Cytotoxic T cell and neutralizing antibody responses to human immunodeficiency virus type 1 envelope with a combination vaccine regimen

Abstract

Effective human immunodeficiency virus (HIV) vaccination may require induction of neutralizing antibodies (NAs) and CD8+ cytotoxic T lymphocytes (CTL) to prevent transmission and control early infection. Recombinant envelope proteins induce NAs but rarely CD8+ CTL responses, and vaccinia vectors containing HIV-1 envelope elicit CD8+ cytotoxicity but few NAs. To benefit from both approaches, 56 vaccinia-naive subjects were randomized to a regimen of priming with recombinant vaccinia gp160(LA1) and boosting with recombinant gp120(SF-2), gp120(LA-1), gp120(MN), or gp160(MN). Of 51 persons for whom assays were done, 26 demonstrated envelope-specific CTL. Boosting with gp120, compared with gp160, elicited significantly more NAs and CD4- blocking antibodies.
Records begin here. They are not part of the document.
-- ==== Sys2Proof/Certificates/Slice0/Obligations.lean ====
section
/-! DEFINITION. The statements about the model, for the provers. Each docstring names the rule of spec/ it
formalises. `exec i s` is the CMD write of i's word in state s with the engine's share after it;
`s.pace = none` gives the engine all the time it can use, which is the reading of R249 that no other
agent acts while the command runs; the pace is the model's own (DESIGN CHOICE, notes/assumptions/1.md).
The states named in conclusions (`ended`, `endedWith`, `expanded`, `processed`) are equalities on the
WHOLE state, so they say what changes and what does not; the hidden registers of an ended command are a
free value there (R53, notes/assumptions/3.md), and each equality holds whatever it is. -/

open Sys2Proof Sys2Proof.Machine

/-! Encoding and steps. -/

/-- R91, R94, R96. On all 2^32 words: a word decodes to a command exactly when it is that command's word. -/
def Obligations.DecodesExactlyTheEncodedWord : Prop :=
  ∀ (w : Word) (i : Instr), decode w = .ok i ↔ w = encode i

/-- R96. The decoder's table on all 2^32 words, by the number of the word. -/
def Obligations.DecoderIsTotalAsTabled : Prop :=
  ∀ w : Word,
    (256 ≤ w.toNat → decode w = .error .rsvNotZero) ∧
    (w.toNat = 0x01 → decode w = .ok .expand) ∧
    (w.toNat = 0x02 → decode w = .ok .encblk) ∧
    (w.toNat = 0x03 → decode w = .ok .decblk) ∧
    (w.toNat = 0x10 → decode w = .ok .enc) ∧
    (w.toNat = 0x11 → decode w = .ok .dec) ∧
    (w.toNat = 0x12 → decode w = .ok .enci) ∧
    (w.toNat = 0x13 → decode w = .ok .deci) ∧
    (w.toNat = 0x14 → decode w = .ok .encs) ∧
    (w.toNat = 0x15 → decode w = .ok .decs) ∧
    (w.toNat = 0x16 → decode w = .ok .encis) ∧
    (w.toNat = 0x17 → decode w = .ok .decis) ∧
    (w.toNat = 0 ∨ (0x04 ≤ w.toNat ∧ w.toNat ≤ 0x0F) ∨ (0x18 ≤ w.toNat ∧ w.toNat ≤ 0xFF) →
      decode w = .error (.reservedOpcode (BitVec.ofNat 8 w.toNat)))

/-- R94. A word of each unit, written out from the opcode table. -/
def Obligations.SampleWordsDecode : Prop :=
  decode 0x00000001#32 = .ok .expand ∧ decode 0x00000003#32 = .ok .decblk ∧
    decode 0x00000010#32 = .ok .enc ∧ decode 0x00000013#32 = .ok .deci ∧
    decode 0x00000014#32 = .ok .encs ∧ decode 0x00000017#32 = .ok .decis

/-- R28, R90, R200. When the next event is a CMD write of a word that decodes to i, the step is exec of i on
the state without that event. That is so for a word placed by withFetchWord; that a program is placed so is
the model's choice (DESIGN CHOICE, notes/assumptions/9.md). -/
def Obligations.StepRunsTheDecodedCommand : Prop :=
  (∀ (s : State) (w : Word) (rest : List Event) (i : Instr),
    s.rst = false → s.inbox = .regWrite (s.params.base + 0x010) 0b1111#4 w :: rest → decode w = .ok i →
    step s = exec i { s with inbox := rest }) ∧
  (∀ (s : State) (i : Instr), s.rst = false → step (s.withFetchWord 32 (encode i).toNat) = exec i s)

/-- R95, R211. An illegal word accepted as the next CMD write completes at once with E_BADCMD and the whole
word in ERRINFO, at any pace of the engine; nothing else changes but what acceptance changes. -/
def Obligations.IllegalWordEndsWithBadcmd : Prop :=
  ∀ (s : State) (w : Word) (rest : List Event) (e : IllegalWord),
    s.rst = false → s.inbox = .regWrite (s.params.base + 0x010) 0b1111#4 w :: rest →
    s.status.busy = false → decode w = .error e →
    step s = .next (State.endedWith .badcmd w { s with inbox := rest })

/-- R201. A CMD write while BUSY = 1, legal or not, only sets CMDLOST; the running command goes on unaffected;
CMDLOST stays 1 until a STATUS write with bit 4 = 1 or reset. -/
def Obligations.CommandWhileBusyIsDropped : Prop :=
  (∀ (i : Instr) (s : State), s.status.busy = true →
    exec i s = State.resume { s with status := { s.status with cmdlost := true } }) ∧
  (∀ (w : Word) (s : State), s.status.busy = true →
    issue w s = State.resume { s with status := { s.status with cmdlost := true } }) ∧
  (∀ (n : Nat) (s : State), run n { s with status := { s.status with cmdlost := true } } =
    (run n s).mapNext fun t => { t with status := { t.status with cmdlost := true } }) ∧
  (∀ s t : State, s.status.cmdlost = true → step s = .next t → t.status.cmdlost = true ∨
    (∃ addr lanes v rest, s.inbox = .regWrite addr lanes v :: rest ∧
      reached s.params addr lanes = some .status ∧ v.getLsbD 4 = true) ∨
    ∃ rest, s.inbox = .rst true :: rest)

/-- R200. Acceptance before any engine step (pace 0, the model's own, notes/assumptions/1.md): the eleven
copies, DONE, ERR, ERRCODE, ERRINFO and BLKDONE cleared, BUSY set, and nothing else; the model also notes what
the races of R74 need to know (`span`, notes/assumptions/23.md). -/
def Obligations.AcceptanceChangesOnlyThis : Prop :=
  ∀ (i : Instr) (s : State), s.status.busy = false → s.pace = some 0 →
    exec i s = .next { s with
      status := { s.status with busy := true, done := false, err := false, errcode := .noError }
      errinfo := 0
      blkdone := 0
      phase := .check
      hidden := { s.hidden with
        lk := { cmd := encode i, rounds := s.rounds, keyaddr := s.keyaddr, keylen := s.keylen
                src := s.src, dst := s.dst, len := s.len, din := s.din } }
      span := ⟨s.mem, s.events.length, []⟩ }

/-- R44. Operands are copied at acceptance, and a host write to an operand register while a command runs is
stored and reaches nothing else: running and then writing is writing and then running. -/
def Obligations.OperandWritesDoNotReachTheRunningCommand : Prop :=
  (∀ (w : Word) (s : State), (s.accept w).hidden.lk =
    { cmd := w, rounds := s.rounds, keyaddr := s.keyaddr, keylen := s.keylen
      src := s.src, dst := s.dst, len := s.len, din := s.din }) ∧
  ∀ (n : Nat) (s : State) (v : Word),
    ∀ x ∈ [Reg.rounds, .keyaddr, .keylen, .src, .dst, .len, .din0, .din1, .din2, .din3],
      run n (s.writeReg v x) = (run n s).mapNext fun t => t.writeReg v x

/-! Registers. -/

/-- R22, R23, R30 to R38, R77. Each RW register stores all 32 bits of an aligned 32-bit write and reads them back,
and no other offset of the aperture reads differently for it. A step on a register access that is no CMD
write is that access (`portWrite`, `portRead`) and then the engine's share; with an idle engine it is the
access and nothing else. -/
def Obligations.OperandRegistersHoldWhatIsWritten : Prop :=
  (∀ (s : State) (v : Word), s.rst = false →
    ∀ off ∈ [0x018, 0x020, 0x024, 0x028, 0x02C, 0x030, 0x040, 0x044, 0x048, 0x04C],
      (s.wr off v).rd off = v ∧
      ∀ other, other < 4096 → other % 4 = 0 → other ≠ off → (s.wr off v).rd other = s.rd other) ∧
  (∀ (s : State) (addr : Nat) (lanes : BitVec 4) (v : Word) (rest : List Event),
    s.inbox = .regWrite addr lanes v :: rest →
    (s.rst = false → reached s.params addr lanes ≠ some .cmd) →
    step s = State.resume (State.portWrite addr lanes v { s with inbox := rest }) ∧
    (s.phase = .idle → step s = .next (State.portWrite addr lanes v { s with inbox := rest }))) ∧
  ∀ (s : State) (addr : Nat) (lanes : BitVec 4) (rest : List Event),
    s.inbox = .regRead addr lanes :: rest →
    step s = State.resume (State.portRead addr lanes { s with inbox := rest }) ∧
    (s.phase = .idle → step s = .next (State.portRead addr lanes { s with inbox := rest }))

/-- R26. CTRL has one field: bit 0 is IE, reset to 0; bits 31:1 read 0 and ignore writes. -/
def Obligations.CtrlHoldsOnlyTheInterruptEnable : Prop :=
  (∀ (s : State) (v : Word), s.rst = false →
    s.wr 0x008 v = { s with ie := v.getLsbD 0 } ∧ (s.wr 0x008 v).rd 0x008 = v &&& 1) ∧
  State.reset.rd 0x008 = 0

/-- R27, R43. A STATUS write clears DONE where bit 1 is 1 and CMDLOST where bit 4 is 1, and has no other
effect. -/
def Obligations.StatusWriteClearsDoneAndCmdlostOnly : Prop :=
  ∀ (s : State) (v : Word), s.rst = false →
    s.wr 0x00C v = { s with status := { s.status with
      done := s.status.done && !v.getLsbD 1, cmdlost := s.status.cmdlost && !v.getLsbD 4 } }

/-- R27, R202. STATUS as read, by the number of its fields; every reserved bit is 0; and the numbers of the ten
values of ERRCODE. -/
def Obligations.StatusReadsItsFields : Prop :=
  (∀ s : State, (s.rd 0x00C).toNat =
    s.status.busy.toNat + 2 * s.status.done.toNat + 4 * s.status.err.toNat
      + 8 * s.status.keyvalid.toNat + 16 * s.status.cmdlost.toNat + 256 * s.status.errcode.toByte.toNat) ∧
  ErrCode.noError.toByte = 0 ∧ ErrCode.invalidKey.toByte = 1 ∧ ErrCode.invalidLength.toByte = 2 ∧
  ErrCode.keyTooLong.toByte = 3 ∧ ErrCode.rounds.toByte = 4 ∧ ErrCode.noKey.toByte = 5 ∧
  ErrCode.range.toByte = 6 ∧ ErrCode.overlap.toByte = 7 ∧ ErrCode.bus.toByte = 8 ∧ ErrCode.badcmd.toByte = 9

/-- R24, R25. ID and PARAM are hardwired: ID reads 0x01364352, PARAM reports R_MAX in 7:0 and KEY_MAX_BYTES in
23:8 with 31:24 zero, and neither changes by a write. -/
def Obligations.IdAndParamAreHardwired : Prop :=
  ∀ (s : State) (v : Word), s.params.wellFormed = true →
    s.rd 0x000 = 0x01364352#32 ∧
    (s.rd 0x004).toNat = s.params.rMax + 256 * s.params.keyMaxBytes ∧
    s.wr 0x000 v = s ∧ s.wr 0x004 v = s

/-- R29, R31, R37, R39, R43. The other RO registers ignore writes, and RLATCH reads 0 while KEYVALID = 0. -/
def Obligations.ReadOnlyRegistersIgnoreWrites : Prop :=
  ∀ (s : State) (v : Word),
    (∀ off ∈ [0x014, 0x01C, 0x034, 0x050, 0x054, 0x058, 0x05C], s.wr off v = s) ∧
    s.rd 0x014 = s.errinfo ∧ s.rd 0x034 = s.blkdone ∧
    s.rd 0x01C = (if s.status.keyvalid then s.rlatch else 0) ∧
    s.rd 0x050 = s.dout.a ∧ s.rd 0x054 = s.dout.b ∧ s.rd 0x058 = s.dout.c ∧ s.rd 0x05C = s.dout.d

/-- R41. With the default T_MAX the reserved offsets read 0 and ignore writes. -/
def Obligations.ReservedOffsetsReadZeroIgnoreWrites : Prop :=
  ∀ (s : State) (v : Word) (off : Nat), s.params.rMax = 255 → off % 4 = 0 →
    (0x038 ≤ off ∧ off ≤ 0x03C) ∨ (0x060 ≤ off ∧ off ≤ 0x3FC) ∨ (0xC08 ≤ off ∧ off ≤ 0xFFC) →
    s.rd off = 0 ∧ s.wr off v = s ∧
      s.portRead (s.params.base + off) 0b1111#4 = { s with readData := 0 }

/-- R42. An access in the aperture that is misaligned or uses fewer than four lanes changes no state, starts no
command, and as a read returns 0; and no read, of any form, changes any register. -/
def Obligations.OnlyAlignedWordAccessesReachARegister : Prop :=
  (∀ (s : State) (off : Nat) (lanes : BitVec 4) (v : Word), off < 4096 →
    off % 4 ≠ 0 ∨ lanes ≠ 0b1111#4 →
    s.portWrite (s.params.base + off) lanes v = s ∧
      s.commandWord (.regWrite (s.params.base + off) lanes v) = none ∧
      s.portRead (s.params.base + off) lanes = { s with readData := 0 }) ∧
  ∀ (s : State) (addr : Nat) (lanes : BitVec 4),
    s.portRead addr lanes = { s with readData := (s.portRead addr lanes).readData }

/-- R40. STAB[k] reads S[k] when KEYVALID = 1 and k < 2·RLATCH+4, otherwise 0, and ignores writes. -/
def Obligations.TableWindowReadsTheValidTable : Prop :=
  ∀ (s : State) (k : Nat) (v : Word), s.params.wellFormed = true → k < 2 * s.params.rMax + 4 →
    s.rd (0x400 + 4 * k) =
      (if s.status.keyvalid = true ∧ k < 2 * s.rlatch.toNat + 4 then s.table.getD k 0 else 0) ∧
    s.wr (0x400 + 4 * k) v = s

/-- R23, R241, R243. What every aligned offset of the aperture reads right after reset, and the outputs. -/
def Obligations.ResetValuesOfTheAperture : Prop :=
  (∀ off, off < 4096 → off % 4 = 0 → State.reset.rd off =
    if off = 0x000 then 0x01364352#32
    else if off = 0x004 then 0x000100FF#32
    else if off = 0x018 then 20#32
    else 0) ∧
  State.reset.irq = false ∧ State.reset.sinkValid = false

/-- R240. When rst rises, every aligned offset reads its reset value (PARAM apart, which the parameters fix),
the running command is abandoned without DONE, an offered chunk is withdrawn, and memory and the events
so far stay; while rst stays asserted a register write changes nothing (the model's reading,
notes/assumptions/10.md), and releasing it changes nothing else. -/
def Obligations.RstAbandonsTheRunningCommand : Prop :=
  (∀ (s : State) (rest : List Event), s.inbox = .rst true :: rest → ∃ t : State,
    step s = .next t ∧ t.rst = true ∧ t.phase = .idle ∧
    t.status = ⟨false, false, false, false, false, .noError⟩ ∧ t.sinkOut = none ∧
    t.mem = s.mem ∧ t.events = s.events ∧ t.params = s.params ∧ t.inbox = rest ∧
    t.sinkReady = s.sinkReady ∧ t.errRegions = s.errRegions ∧ t.pace = s.pace ∧
    ∀ off, off < 4096 → off % 4 = 0 → off ≠ 0x004 → t.rd off = State.reset.rd off) ∧
  (∀ (s : State) (addr : Nat) (lanes : BitVec 4) (v : Word) (rest : List Event),
    s.rst = true → s.phase = .idle → s.inbox = .regWrite addr lanes v :: rest →
    step s = .next { s with inbox := rest }) ∧
  (∀ (s : State) (rest : List Event), s.phase = .idle → s.inbox = .rst false :: rest →
    step s = .next { s with inbox := rest, rst := false })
Neutralization of the homologous and heterologous HIV-1 laboratory strains occurred in all subjects receiving vac/env and gp120 and was detectable in 91% of the subjects for >6 months. Thus, vaccine regimens in which one component elicits primarily CTL and the other NAs offer promise for the development of an effective HIV-1 vaccine strategy.